Everyone who knows you has always thought of you as a saint.  Nice, caring, compassionate, understanding, patient, tolerant, motivated, enthusiastic, successful, fun….   In every situation, to every person, at all times.  Just writing the list is exhausting, let alone living it. 

Everyday saints are loved, yes.  But it’s exhausting living up to that expectation.  Be it your own of that of those around you.  It’s draining to feel like you need to be all things good,  to all people,  all of the time. 

Sinners, on the other hand, have it easy.  They have set the bar low.  In living only for themselves,  without concern for consequence or future, no one has expectations of them. 

They put no pressure on themselves.  And since those around them realize this, it becomes easier for those people to just work around them with everyone else pitching in extra.  They have learned over time this is more efficient than running in circles trying to nurture behavior from the sinner since the only behavior we can really control is our own. 

Now a sinner will not appreciate this because, by definition, they are only aware of themselves.  They are not necessarily acting, or purposefully not acting, out of malice, but rather existing in oblivion of the effect they have on those around them.

Interestingly, the sinner exists largely under the radar until one of those random moments when normal life expectation happens to intersect momentarily with something they stumble into doing. 

To the untrained eye this appears as an achievement.  Because the bar has been set so low, even though this achievement would have never even been flagged on the radar of a saint, the sinner is celebrated.  Those around them rejoice in the effort put forth in this momentous occasion and reward the behavior with praise and adulation. 

In the scorebook of life, the events that stand out when one thinks of the saint and the sinner are quite different. 

When looking across the sinner’s life, what stands out to people is the few times they actually did something considered “good”.  This gives the viewer the perception of goodness achieved, and leaves them with a positive perspective of that person’s actual potential.

When looking across the saint’s life, what stands out to people is the few times they fell short of “good”.  This may give the viewer the perception of their failure to stay good, and may leave them with a more negative perspective of that person’s actual shortcomings.

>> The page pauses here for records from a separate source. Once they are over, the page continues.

/-! ## A load that fails (R553) -/

/-- D2 of WEIGHT_LOAD_FAILED: the status code of the cause, or the event code of a shard's. DESIGN CHOICE. -/
def failLoad (s : State) (ctx : Nat) (v : Bool) (status shard cause : Nat) : State :=
  let x := (s.ctx ctx).ver v
  let s1 := postEvent s (some ctx) { code := 0x23, sev := 2, srcKind := 7, srcDie := (s.ctx ctx).core / 4, srcIndex := (s.ctx ctx).core,
                                     d0 := manVersion x.manifest, d1 := shard, d2 := cause }
  let s2 := discardSlot (modVer s1 ctx v (fun y => { y with load := none, loading := none })) ctx v
  match x.loading with
  | some d => finishDone s2 d ctx status
  | none => s2

/-! ## What a load takes (R548) -/

/-- The logical tiles of a PLACE 3 shard, from the tile list. R535, R541. -/
def shardTiles (s : State) (ctx : Nat) (l : LoadRec) (e : ShardEnt) : List Nat :=
  (List.range e.tileCount).map (fun i => s.num (hostKey ((s.ctx ctx).bind.hostBase + l.tileListOff + 2 * (e.tileFirst + i))) 2)

/-- Blocks of a PLACE 3 shard on each of its tiles. -/
def shardBlocks (s : State) (ctx : Nat) (l : LoadRec) (e : ShardEnt) : List (Nat × Nat × Nat) :=
  (shardTiles s ctx l e).map (fun t => (t, e.dest / 4096, ceilDiv e.size 4096))

/-- Blocks granted, where every one is FREE. R192, R548. -/
def grantBlocks (s : State) (ctx : Nat) : List (Nat × Nat × Nat) → Option State
  | [] => some s
  | b :: bs =>
    if b.1 < 192 ∧ s.phys b.1 < 200 ∧ (List.range b.2.2).all (fun i => ownerOf s (s.phys b.1) (4096 * (b.2.1 + i)) == 0) then
      grantBlocks (setOwners s (s.phys b.1) b.2.1 (ctx + 1) b.2.2) ctx bs
    else none

/-- Frames for the PLACE 0 shards: each with its device address. R548. -/
def takeShards (b : Bld) (places : Tab Nat) (i : Nat) : List ShardEnt → Bld × Tab Nat
  | [] => (b, places)
  | e :: es =>
    if e.place = 0 then
      match b.takeZero e.size with
      | (b1, a) => takeShards b1 (tset 0 places i a) (i + 1) es
    else takeShards b places (i + 1) es

/-- Step 4 of R548. -/
def takeAll (s : State) (ctx : Nat) (v : Bool) (l : LoadRec) (es : List ShardEnt) : Option State :=
  let (b, places) := takeShards { s := s } [] 0 es
  let peers := ((peerPlaces l.peerBase.toNat es).zipIdx).foldl (fun (t : Tab Nat) p => match p.1 with
    | some a => tset 0 t p.2 a
    | none => t) places
  let blocks := (es.filter (fun e => e.place == 3)).flatMap (shardBlocks s ctx l)
  if !b.ok then none
  else match grantBlocks b.s ctx blocks with
  | none => none
  | some s1 => some (modVer s1 ctx v (fun y => { y with placed := true, places := peers, frames := b.frames, millpond := blocks }))

/-- Steps 2 to 4 of R548: the signature, the checks, and what the shards need. R538, R539, R549, R553. -/
def execManifestVerified (ctx : Nat) (s : State) : Host.Outcome State Fault Refusal :=
  let c := s.ctx ctx
  let v := c.spare
  let x := c.ver v
  .next (match x.load with
    | none => s
    | some l =>
      if !c.bound ∨ x.st ≠ .staging ∨ x.placed ∨ s.mgt.restarting ∨ !coreRuns s c.core then s
      else
        let m := x.manifest
        let s1 := modVer s ctx v (fun y => { y with version := BitVec.ofNat 32 (manVersion m) })
        fwDo s1 c.core (fun s =>
          if !manSigned s m then
            failLoad (postEvent s (some ctx) { code := 0x20, sev := 2, srcKind := 0, d0 := manVersion m }) ctx v csSigInvalid 0xFFFF csSigInvalid
          else if !manifestOk s ctx l m then failLoad s ctx v csLoadFailed 0xFFFF csInvalid
          else match takeAll s ctx v l (shardEnts m) with
            | some s2 => s2
            | none => failLoad s ctx v csLoadFailed 0xFFFF csNoResource))

/-! ## Shards (R543 to R552) -/

/-- The source of the next attempt at a shard: PRIMARY first, then ALT where there is one. R543, R551. -/
def shardSource (s : State) (ctx : Nat) (l : LoadRec) (i attempts : Nat) : Nat :=
  let e := hostBytes s ctx (l.srcListOff + 32 * i) 32
  let alt := fieldAt e 24 8
  if attempts = 0 ∨ alt = 0 then fieldAt e 16 8 else alt

/-- A shard is among those fetched at once: in manifest order, up to MAX_INFLIGHT. R548. -/
def inFetch (x : Version) (l : LoadRec) (i n : Nat) : Bool :=
  decide (i < n) && !(tget {} x.shards i).verified &&
  decide (((List.range i).filter (fun j => !(tget {} x.shards j).verified)).length < l.maxInflight)

def modShard (s : State) (ctx : Nat) (v : Bool) (i : Nat) (f : Shard → Shard) : State :=
  modVer s ctx v (fun y => { y with shards := tmod {} y.shards i f })

/-- R544: a host-window source whose READY is 1 is present. -/
def execSourceReadyPoll (ctx shard : Nat) (s : State) : Host.Outcome State Fault Refusal :=
  let c := s.ctx ctx
  let v := c.spare
  let x := c.ver v
  .next (match x.load with
    | none => s
    | some l =>
      if c.bound ∧ x.placed ∧ x.st = .staging ∧ shard < manShards x.manifest ∧ coreRuns s c.core ∧
          fieldAt (hostBytes s ctx (l.srcListOff + 32 * shard) 1) 0 1 % 2 = 1 then
        modShard s ctx v shard (fun y => { y with ready := true })
      else s)

/-- A range of the shard written to a peer, 4 KiB in a packet. R548. -/
def peerWrite (s : State) (ctx core a : Nat) : List (List Byte) → State
  | [] => s
  | bs :: rest =>
    match ctxAddr s ctx a permWrite bs.length false with
    | (s1, .remote dev g off) =>
      peerWrite (sendReq s1 dev g 3 0x04 (ceilDiv bs.length 32 - 1) (gAddr dev off) 0 ((toWords bs).map (fun w => (w, (0 : W32)))) (.service core))
        ctx core (a + bs.length) rest
    | (s1, .here pl) => peerWrite (writeWords s1 pl (toWords bs)) ctx core (a + bs.length) rest
    | (s1, .flt _) => serviceFault s1 core

/-- The bytes of a shard written where it goes, the last word filled with zeros. R549. -/
def placeShard (s : State) (ctx : Nat) (x : Version) (l : LoadRec) (i : Nat) (e : ShardEnt) (bs : List Byte) : State :=
  let core := (s.ctx ctx).core
  let full := bs ++ natToBytes 0 (32 * ceilDiv bs.length 32 - bs.length)
  match e.place with
  | 0 => writeWords s (.hbm (tget 0 x.places i)) (toWords full)
  | 1 => peerWrite s ctx core (tget 0 x.places i) (chunks 4096 full (full.length / 4096) ++
      (if full.length % 4096 = 0 then [] else [full.drop (full.length / 4096 * 4096)]))
  | 3 => (shardTiles s ctx l e).foldl (fun (s : State) t => writeWords s (.mill (s.phys t) e.dest) (toWords full)) s
  | _ => s

/-- The window's page-map entries of a version whose shards have all verified. R546, R548. -/
def mapShards (b : Bld) (ctx : Nat) (v : Bool) (x : Version) (es : List ShardEnt) : Bld :=
  let c := b.s.ctx ctx
  match tget 0 b.s.memb.roots ctx with
  | 0 => b
  | r + 1 => (es.zipIdx).foldl (fun (b : Bld) e =>
      let va := windowBase v + e.1.dest
      let at_ := tget 0 x.places e.2
      match e.1.place with
      | 0 => b.map c.core r va at_ e.1.size 0 e.1.exec false
      | 1 => b.map c.core r va at_ e.1.size 1 e.1.exec false
      | 2 => b.map c.core r va (c.bind.hostBase + at_) e.1.size 2 e.1.exec false
      | _ => b) b

/-- Steps 6 and 7 of R548: the window is mapped, and the slot is verified. It is switched to at the next boundary, unless it is held.
R555, R556. -/
def verifyLoad (s : State) (ctx : Nat) (v : Bool) (l : LoadRec) : State :=
  let x := (s.ctx ctx).ver v
  let b := mapShards { s := s, frames := x.frames } ctx v x (shardEnts x.manifest)
  if !b.ok then failLoad s ctx v csLoadFailed 0xFFFF csNoResource
  else
    let s1 := modVer (invalCtx b.s ctx) ctx v (fun y => { y with
      st := .verified, frames := b.frames, load := none, loading := if l.hold then none else y.loading })
    let s2 := if l.hold then (match x.loading with
      | some d => finishDone s1 d ctx csOk
      | none => s1) else s1
    settle s2 ctx

/-- A digest that does not match: the next attempt, or the end of the load. R551, R553. -/
def shardMismatch (s : State) (ctx : Nat) (v : Bool) (i attempts : Nat) : State :=
  let s1 := postEvent s (some ctx) { code := 0x21, sev := 1, srcKind := 0, d0 := i, d1 := attempts + 1 }
  if 3 ≤ attempts then failLoad s1 ctx v csLoadFailed i 0x21
  else modShard s1 ctx v i (fun y => { y with attempts := attempts + 1 })

/-- A digest that matches. R548. -/
def shardMatch (s : State) (ctx : Nat) (v : Bool) (l : LoadRec) (i : Nat) (e : ShardEnt) (src : Nat) : State :=
  let s1 := modShard s ctx v i (fun y => { y with verified := true })
  let s2 := if e.place = 2 then modVer s1 ctx v (fun y => { y with places := tset 0 y.places i src }) else s1
  let x := (s2.ctx ctx).ver v
  if (List.range (manShards x.manifest)).all (fun j => (tget {} x.shards j).verified) then verifyLoad s2 ctx v l else s2

/-- A shard's bytes are placed as they come, and their digest decides. R548, R550. -/
def takeShard (s : State) (ctx : Nat) (v : Bool) (x : Version) (l : LoadRec) (i : Nat) (src : Nat) (bs : List Byte) : State :=
  let e := shardEnt x.manifest i
  let s1 := placeShard s ctx x l i e bs
  if (Config.sha384 bs).toNat = e.digest then shardMatch s1 ctx v l i e src else shardMismatch s1 ctx v i (tget {} x.shards i).attempts

/-- R461, R546, R550, R551: a host source is read where READY is set, and a source of this device by its own number. What another
device's source holds is not known here: free bytes. -/
def execShardFetchDone (ctx shard : Nat) (s : State) : Host.Outcome State Fault Refusal :=
  let c := s.ctx ctx
  let v := c.spare
  let x := c.ver v
  .next (match x.load with
    | none => s
    | some l =>
      let sh := tget {} x.shards shard
      let e := shardEnt x.manifest shard
      let src := shardSource s ctx l shard sh.attempts
      if !c.bound ∨ !x.placed ∨ x.st ≠ .staging ∨ !inFetch x l shard (manShards x.manifest) ∨ !coreRuns s c.core then s
      else if src < 2 ^ 63 then
        if !sh.ready then s
        else fwDo s c.core (fun s =>
          if c.bind.hostBytes < src + e.size ∨ (e.place = 2 ∧ src % 65536 ≠ 0) then failLoad s ctx v csLoadFailed shard csInvalid
          else takeShard s ctx v x l shard src (hostBytes s ctx src e.size))
      else if e.place = 2 then fwDo s c.core (fun s => failLoad s ctx v csLoadFailed shard csInvalid)
      else match resolveGlobal s ctx src permRead e.size with
        | (s1, .fenced) => s1
        | (s1, .here own off) => fwDo s1 c.core (fun s => match placeFor s own false off with
          | .here pl => (match readBytes s pl e.size with
            | (s2, bs, .ok) => takeShard s2 ctx v x l shard src bs
            | (s2, _, _) => serviceFault s2 c.core)
          | _ => s)
        | (s1, .remote _ _ _) =>
          fwDo s1 c.core (fun s =>
            let (s2, bs) := freeBytes s e.size
            takeShard s2 ctx v x l shard src bs))

/-- R552, R553: a shard has not verified within the load span of its first attempt. -/
def execShardMissing (ctx shard : Nat) (s : State) : Host.Outcome State Fault Refusal :=
  let c := s.ctx ctx
  let v := c.spare
  let x := c.ver v
  .next (match x.load with
    | none => s
    | some l =>
      if !c.bound ∨ !x.placed ∨ x.st ≠ .staging ∨ !inFetch x l shard (manShards x.manifest) ∨ s.mgt.restarting ∨ !coreRuns s c.core then s
      else fwDo s c.core (fun s =>
        failLoad (postEvent s (some ctx) { code := 0x22, sev := 2, srcKind := 0, d0 := shard }) ctx v csLoadFailed shard 0x22))

end Sys2Proof.Machine
end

In the grand scheme of things, there is an omnipotent viewpoint.  From this higher view

,  it’s known that to be human is a verb as well as a noun.  It is the action of continual thoughts, decisions, and actions, as well as the progression of change over the course of years we refer to as living. 

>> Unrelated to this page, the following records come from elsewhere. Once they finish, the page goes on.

-- ==== Sys2Proof/Machine/Flags.lean ====
section
/-! DEFINITION. Comparisons and predicate operations (06): the results that set predicates. -/

namespace Sys2Proof.Machine
open Sys2Proof

/-- a < b as FP32, on bits [31:0]. R251. -/
def fp32Lt (a b : W64) : Bool := (f32 (a.setWidth 32)).lt (f32 (b.setWidth 32))

/-- a = b as FP32, +0 equal to −0, false for NaN. R251. -/
def fp32Eq (a b : W64) : Bool := (f32 (a.setWidth 32)).eq (f32 (b.setWidth 32))

/-- The comparison CC. Codes 10 to 15 are undefined encodings and never reach here. R250, R251. -/
def ccHolds (cc : Nat) (a b : W64) : Bool :=
  match cc with
  | 0 => a == b
  | 1 => a != b
  | 2 => a.slt b
  | 3 => !(a.slt b)
  | 4 => a.ult b
  | 5 => !(a.ult b)
  | 6 => fp32Lt a b
  | 7 => fp32Lt a b || fp32Eq a b
  | 8 => fp32Eq a b
  | _ => !(fp32Eq a b)

/-- The predicate operation LOP. R250. -/
def lopVal (lop : Nat) (a b : Bool) : Bool :=
  match lop with
  | 0 => a && b
  | 1 => a || b
  | 2 => a != b
  | _ => a && !b

end Sys2Proof.Machine
end

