-- ==== Sys2Proof/Machine/Step.lean ====
section
/-! DEFINITION. The step: the command at the front of the queue runs with the queue's rest; on an empty queue one tick of every clock passes (DESIGN CHOICE). -/

namespace Sys2Proof.Machine
open Sys2Proof

/-- One step. -/
def step (s : State) : Host.Outcome State Fault Refusal :=
  match s.pending with
  | [] => .next (idleTick s)
  | c :: cs => exec c { s with pending := cs }

/-- The state with the command that a word of the table spells at the front of the queue. -/
def State.withFetchWord (s : State) (nbits w : Nat) : State :=
  match decodeTableWord nbits w with
  | none => s
  | some c => { s with pending := c :: s.pending }

end Sys2Proof.Machine
end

That all-knowing vantage point realizes that to be human is to be imperfect, and to live is to find the way to pull yourself up again each time you inevitably stumble.

Unfortunately we often aren’t able to rise to that viewpoint, and instead, see ourselves as having failed at times, when all we were truly doing is being human.

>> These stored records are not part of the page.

/-! ## Fantail and bring-up (15, 18, 19) -/

/-- Rate windows and LIMIT, the power cap loop, the Brake, the AVSBus, the thermal trip, and the messages of a mill group.
R595, R597, R599, R601 to R604, R606 to R608, R610 to R617, R621, R675. -/
def Obligations.PowerAndGroups : Prop :=
  (∀ (s : State) (p : Nat) (v : W32), p < 200 →
    exec (.rateWindow p) s = .next (s.modTile p (fun t => { t with window := 0 })) ∧
    ∃ t, exec (.oscCalibration [(p, v)] [] []) s = .next t ∧ t = { s with fan := t.fan } ∧ (t.fanTile p).period = v ∧
      (({ s.fanTile p with period := v } : FanTile).moved = true →
        (t.fanTile p).limit = match rateCap s (s.fanTile p) with
          | none => 0
          | some r => min 4095 (r * v.toNat / 64000))) ∧
  (∀ (s : State) (n : Nat),
    exec (.powerSample n) s = .next { s with fan := { s.fan with samples := (min n 65535 :: s.fan.samples).take 10 } }) ∧
  (∀ (s : State), s.mgt.restarting = false →
    (10 * capEff s < avgPower s → ∃ t, exec .capLoop s = .next t ∧ t.fan.sinceLower = 0 ∧ t.fan.level = levelNow t ∧
      t.fan.levelCap = s.fan.levelCap - 1 ∧
      t.fan.capAll = if s.fan.levelCap = 0 then (if s.fan.capAll = 0 then 665 else max 350 (s.fan.capAll - 35)) else s.fan.capAll) ∧
    (avgPower s ≤ 10 * capEff s → raiseTest s = true → 9 ≤ s.fan.raiseHeld → 99 ≤ s.fan.sinceLower → s.fan.capAll = 0 →
      s.fan.levelCap < s.fan.levelOp → canRaise s (s.fan.levelCap + 1) = true →
      ∃ t, exec .capLoop s = .next t ∧ t.fan.levelCap = s.fan.levelCap + 1 ∧ t.fan.level = levelNow t) ∧
    (∀ (p : Nat) (x : Int), p < 200 → 800 ≤ x → s.fan.brake = false → s.fan.mode = 0 →
      ∃ t, exec (.sensorRead [(p, x)]) s = .next t ∧ (t.fanTile p).tj = x ∧ t.fan.brake = true ∧ t.fan.coolHeld = 0 ∧
        t.fan.levelBrake = s.fan.level - 2 ∧ t.fan.level = levelNow t ∧ t.pins.alertN = false ∧ t.hif.esq = s.hif.esq + 1) ∧
    (s.fan.brake = true → 100 ≤ s.fan.coolHeld → exec .brakeRelease s = .next { s with fan := { s.fan with
      brake := false
      brakeReleasing := true } }) ∧
    (s.fan.brakeReleasing = true → s.fan.brake = false → s.fan.levelBrake < s.fan.levelOp → canRaise s (s.fan.levelBrake + 1) = true →
      ∃ t, exec .brakeLevelRaise s = .next t ∧ t.fan.levelBrake = s.fan.levelBrake + 1 ∧
        t.fan.brakeReleasing = decide (s.fan.levelBrake + 1 < s.fan.levelOp)) ∧
    (s.pins.ready = true → s.fan.levelBoot < 15 → canRaise s (s.fan.levelBoot + 1) = true →
      ∃ t, exec .readyLevelRaise s = .next t ∧ t.fan.levelBoot = s.fan.levelBoot + 1 ∧ t.fan.level = levelNow t)) ∧
  (∀ (s : State) (d : Nat), d < 4 →
    (∃ t, exec (.avsTransactionDone d true) s = .next t ∧ tget 800 t.fan.vin d = tget 800 s.fan.vinTarget d ∧
      tget 0 t.fan.avsFails d = 0) ∧
    (2 ≤ tget 0 s.fan.avsFails d → ∃ t, exec (.avsTransactionDone d false) s = .next t ∧ t.fan.avsErr = true ∧ t.pins.alertN = false ∧
      t.fan.vin = s.fan.vin ∧ tget 800 t.fan.vinTarget d = tget 800 s.fan.vin d)) ∧
  (∀ (s : State) (p : Nat), p < 200 → ∃ t, exec (.thermalTrip p) s = .next t ∧ t.pins.thermtripN = false ∧ t.mem = s.mem ∧
    ∀ q, q < 200 → (t.fanTile q).setpoint = 0 ∧ (t.fanTile q).target = 0) ∧
  (∀ (s s1 : State) (m : FanMsg), takeMsg s m = some s1 →
    (s.fan.mode = 1 → s.hdr.devValid = false →
      (s.fan.notices = [] → ∃ t, exec (.slowdown m) s = .next t ∧ t.fan.notices = [⟨m.subj, m.value0.toNat⟩] ∧
        t.fan.gcap = m.value0.toNat ∧ t.hif.esq = s.hif.esq + 1) ∧
      (∀ f, s.fan.notices = [⟨m.subj, f⟩] → ∃ t, exec (.recover m) s = .next t ∧ t.fan.notices = [] ∧ t.fan.gcap = 0)) ∧
    (∀ (s2 : State) (devs : List Nat) (head : Nat), s.fan.mode = 2 → groupMembers s1 = (s2, devs, head) → isHead s2 head = true →
      exec (.skew m) s = .next { s2 with fan := { s2.fan with lastSkew := some (m.value0.toNat, m.subj) } }) ∧
    (s1.hdr.devValid = true → m.subj = s1.hdr.devnum →
      exec (.tokens m) s = .next { s1 with fan := { s1.fan with balance := m.value0.toInt } }) ∧
    (m.value0 = 0 → s.fan.mode = 2 → s.hdr.devValid = false → ∃ t, exec (.mode m) s = .next t ∧ t.fan.mode = 1 ∧ t.fan.refLevel = m.subj % 16 ∧
      t.fan.balance = 0 ∧ t.fan.lastMseq = [] ∧ t.fan.commonRate = 0)) ∧
  (∀ (s s1 : State) (d head : Nat), s.fan.slowed = true → groupMembers s = (s1, [d], head) → s1.hdr.devValid = true → inMap s1 d = true →
    head ≠ s1.hdr.devnum →
    ∃ t, exec .slowdownRepeat s = .next t ∧ t.fan.mseq = s1.fan.mseq + 1 ∧ t.hdr.sendQ.length = s1.hdr.sendQ.length + 1) ∧
  (∀ (s : State) (dev f : Nat), s.fan.notices = [⟨dev, f⟩] → s.fan.mode = 1 →
    ∃ t, exec (.slowdownNoticeExpiry dev) s = .next t ∧ t.fan.notices = [] ∧ t.fan.gcap = 0)

/-- Bring-up and its ends: PWR_GOOD rises and falls, steps are done or fail with their causes, memory reads zero after its test, READY is
driven, and the management controller and the service cores take new images. R661, R664, R674 to R680, R684 to R686, R702, R707. -/
def Obligations.BringUp : Prop :=
  (∀ (s : State) (slot : BitVec 5) (rk hk : BitVec 2), s.boot.pwrGood = false → slotWith s 1 .trial = none →
    exec (.powerGoodRise slot rk hk) s = .next { s with
      boot := { pwrGood := true }
      hdr := { s.hdr with
        slot := slot
        rkeep := rk
        hkeep := hk } }) ∧
  (∀ (s : State) (ms : Nat), s.boot.pwrGood = true → s.boot.stopped = false → s.boot.resumed = false → s.boot.step < 10 →
    (stepBound (s.boot.step + 1) < ms → ∃ t, exec (.bringupBoundMissed ms) s = .next t ∧ t.boot.cause = 5 ∧ t.boot.stopped = true ∧
      t.pins.faultN = false ∧ t.boot.step = s.boot.step) ∧
    (ms ≤ stepBound (s.boot.step + 1) →
      (s.boot.step = 0 → exec (.bringupStepDone .good ms) s = .next { s with boot := { s.boot with step := 1 } } ∧
        ∃ t, exec (.bringupStepDone .imageBad ms) s = .next t ∧ t.boot.cause = 1 ∧ t.mgt.recovery = true ∧ t.pins.faultN = false) ∧
      (s.boot.step = 3 → ∃ t, exec (.bringupStepDone .good ms) s = .next t ∧ t.boot.step = 4 ∧
        ∀ p, p < 200 → (s.tile p).retired = false → (t.tile p).unit.st = .on) ∧
      (s.boot.step = 4 → ∃ t, exec (.bringupStepDone .good ms) s = .next t ∧ t.boot.step = 5 ∧ t.owner = [] ∧
        ∀ j, millKey 0 0 ≤ j → j < millKey 200 0 → t.byte j = 0) ∧
      (s.boot.step = 5 → ∃ t, exec (.bringupStepDone .stackFail ms) s = .next t ∧ t.boot.cause = 3 ∧ t.boot.stopped = true) ∧
      (s.boot.step = 6 → ∃ t, exec (.bringupStepDone .good ms) s = .next t ∧ t.boot.step = 7 ∧ ∀ j, j < hbmEnd → t.byte j = 0) ∧
      (s.boot.step = 9 → ∃ t, exec (.bringupStepDone .good ms) s = .next t ∧ t.boot.step = 10 ∧ t.pins.ready = true ∧
        t.fan.level = levelNow t ∧ (s.hdr.fabSt = .down → t.hdr.fabSt = .training)))) ∧
  (∀ (s : State) (ns : Nat), s.boot.pwrGood = true → 1000 ≤ ns →
    ∃ t, exec (.pwrGoodFall ns) s = .next t ∧ t.boot = {} ∧ t.ctxs = [] ∧ t.hdr.devValid = false ∧ t.hif = State.reset.hif ∧
      t.memb.retired = s.memb.retired ∧ t.mgt.audit = s.mgt.audit ∧ t.mgt.pubKeys = s.mgt.pubKeys ∧
      t.mgt.noncesMbox = [] ∧ t.pending = s.pending) ∧
  (∀ (s : State), s.boot.pwrGood = true → s.mgt.restartDue = true → s.mgt.recovery = false → slotWith s 1 .trial = none →
    ∃ t, exec .mgtRestart s = .next t ∧ t.mgt.restarting = true ∧ t.mgt.noncesMbox = [] ∧ t.mgt.noncesI3c = [] ∧
      t.mgt.restartDue = false ∧ (t.crossing xMgt).resets = (s.crossing xMgt).resets + 1) ∧
  (∀ (s : State), s.mgt.restarting = true →
    (slotWith s 1 .trial = none → ∃ t, exec .mgtReachesService s = .next t ∧ t.mgt.restarting = false ∧ t.pins.alertN = !alertCause s) ∧
    (s.mgt.mgtA.st ≠ .trial → s.mgt.mgtB.st = .trial →
      ∃ t, exec .mgtReachesService s = .next t ∧ t.mgt.restarting = false ∧ t.mgt.mgtB.st = .active ∧ t.mgt.mgtB.failedBoots = 0)) ∧
  (∀ (s : State), s.boot.drainUpd = true → (∀ c ∈ s.ctxs, c.2.bound = false) → s.mgt.restarting = false → s.mgt.svcA.st = .fallback →
    s.mgt.svcB.st = .trial →
    ∃ t, exec .drainedUpdate s = .next t ∧ t.boot.drainUpd = false ∧ t.mgt.svcB.st = .active ∧
      ∀ c, c < 16 → (t.miller c).run = .running ∧ (t.miller c).image = some 3)

/-! ## Management (17) -/

/-- The I3C target: its address, limits, identity and events, and the response frame that a private read takes. R638 to R643. -/
def Obligations.I3cTarget : Prop :=
  ∀ (s : State), onBus s = true →
    let set (f : I3c → I3c) : State := { s with i3c := f s.i3c }
    exec .rstdaa s = .next (set (fun i => { i with addr := none })) ∧
    exec .enec s = .next (set (fun i => { i with ibi := true })) ∧
    exec .disec s = .next (set (fun i => { i with ibi := false })) ∧
    (s.i3c.addr = none →
      (∀ a, exec (.entdaa a) s = .next (set (fun i => { i with
        addr := some a
        hotJoined := false }))) ∧
      exec .hotJoin s = .next (set (fun i => { i with hotJoined := true })) ∧
      exec .getpid s = .next (set (fun i => { i with answer := none }))) ∧
    (s.i3c.addr.isSome = true →
      let told (bs : List Byte) : State := set (fun i => { i with answer := some bs })
      (∀ a, exec (.setnewda a) s = .next (set (fun i => { i with addr := some a }))) ∧
      (∀ n, exec (.setmwl n) s = .next (set (fun i => { i with mwl := min n 4096 })) ∧
        exec (.setmrl n) s = .next (set (fun i => { i with mrl := min n 4096 }))) ∧
      (∀ b, exec (.rstact b) s = .next (set (fun i => { i with rstact := b }))) ∧
      exec .getpid s = .next (told (natToBytes (ownPid s).toNat 6)) ∧
      exec .getbcr s = .next (told [0x06]) ∧ exec .getdcr s = .next (told [0x00]) ∧
      exec .getmwl s = .next (told (natToBytes s.i3c.mwl 2)) ∧ exec .getmrl s = .next (told (natToBytes s.i3c.mrl 2)) ∧
      (∃ bs, exec .getstatus s = .next { told bs with free := s.free + 1 }) ∧
      (∀ r, s.mgt.restarting = false → s.mgt.i3cRsp = some r → exec .i3cPrivateRead s =
        .next { told (r.bytes.take s.i3c.mrl) with mgt := { s.mgt with i3cRsp := none } }))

Maybe to achieve peace of mind within a lifetime is to realize that we can only control how our own mind judges us, and that most of the time, we should be much more gentle on ourselves than we actually are.  And that the life we live exists in the shades of gray between those extremes of black and white we tend to focus on. 

If we can find a way to know what resonates within our own selves as “right” or “wrong”, “good” or “bad”, “positive” or “negative” in any given situation, and make each small decision based on what rings true within our own experience, then we should see ourselves as  succeeding.  

If we can find a way to realizing our own unique truth, standing strong and not allowing ourselves to be swayed from it, speaking it with kindness to those around us, and acting on it responsibly so as not to hamper anyone else’s truth, than we have found our best path in life. 

A path where no one is all sinner, and no one is all saint.  Where we can all accept ourselves as a little bit of everything, doing our best to color our lives outside of the lines.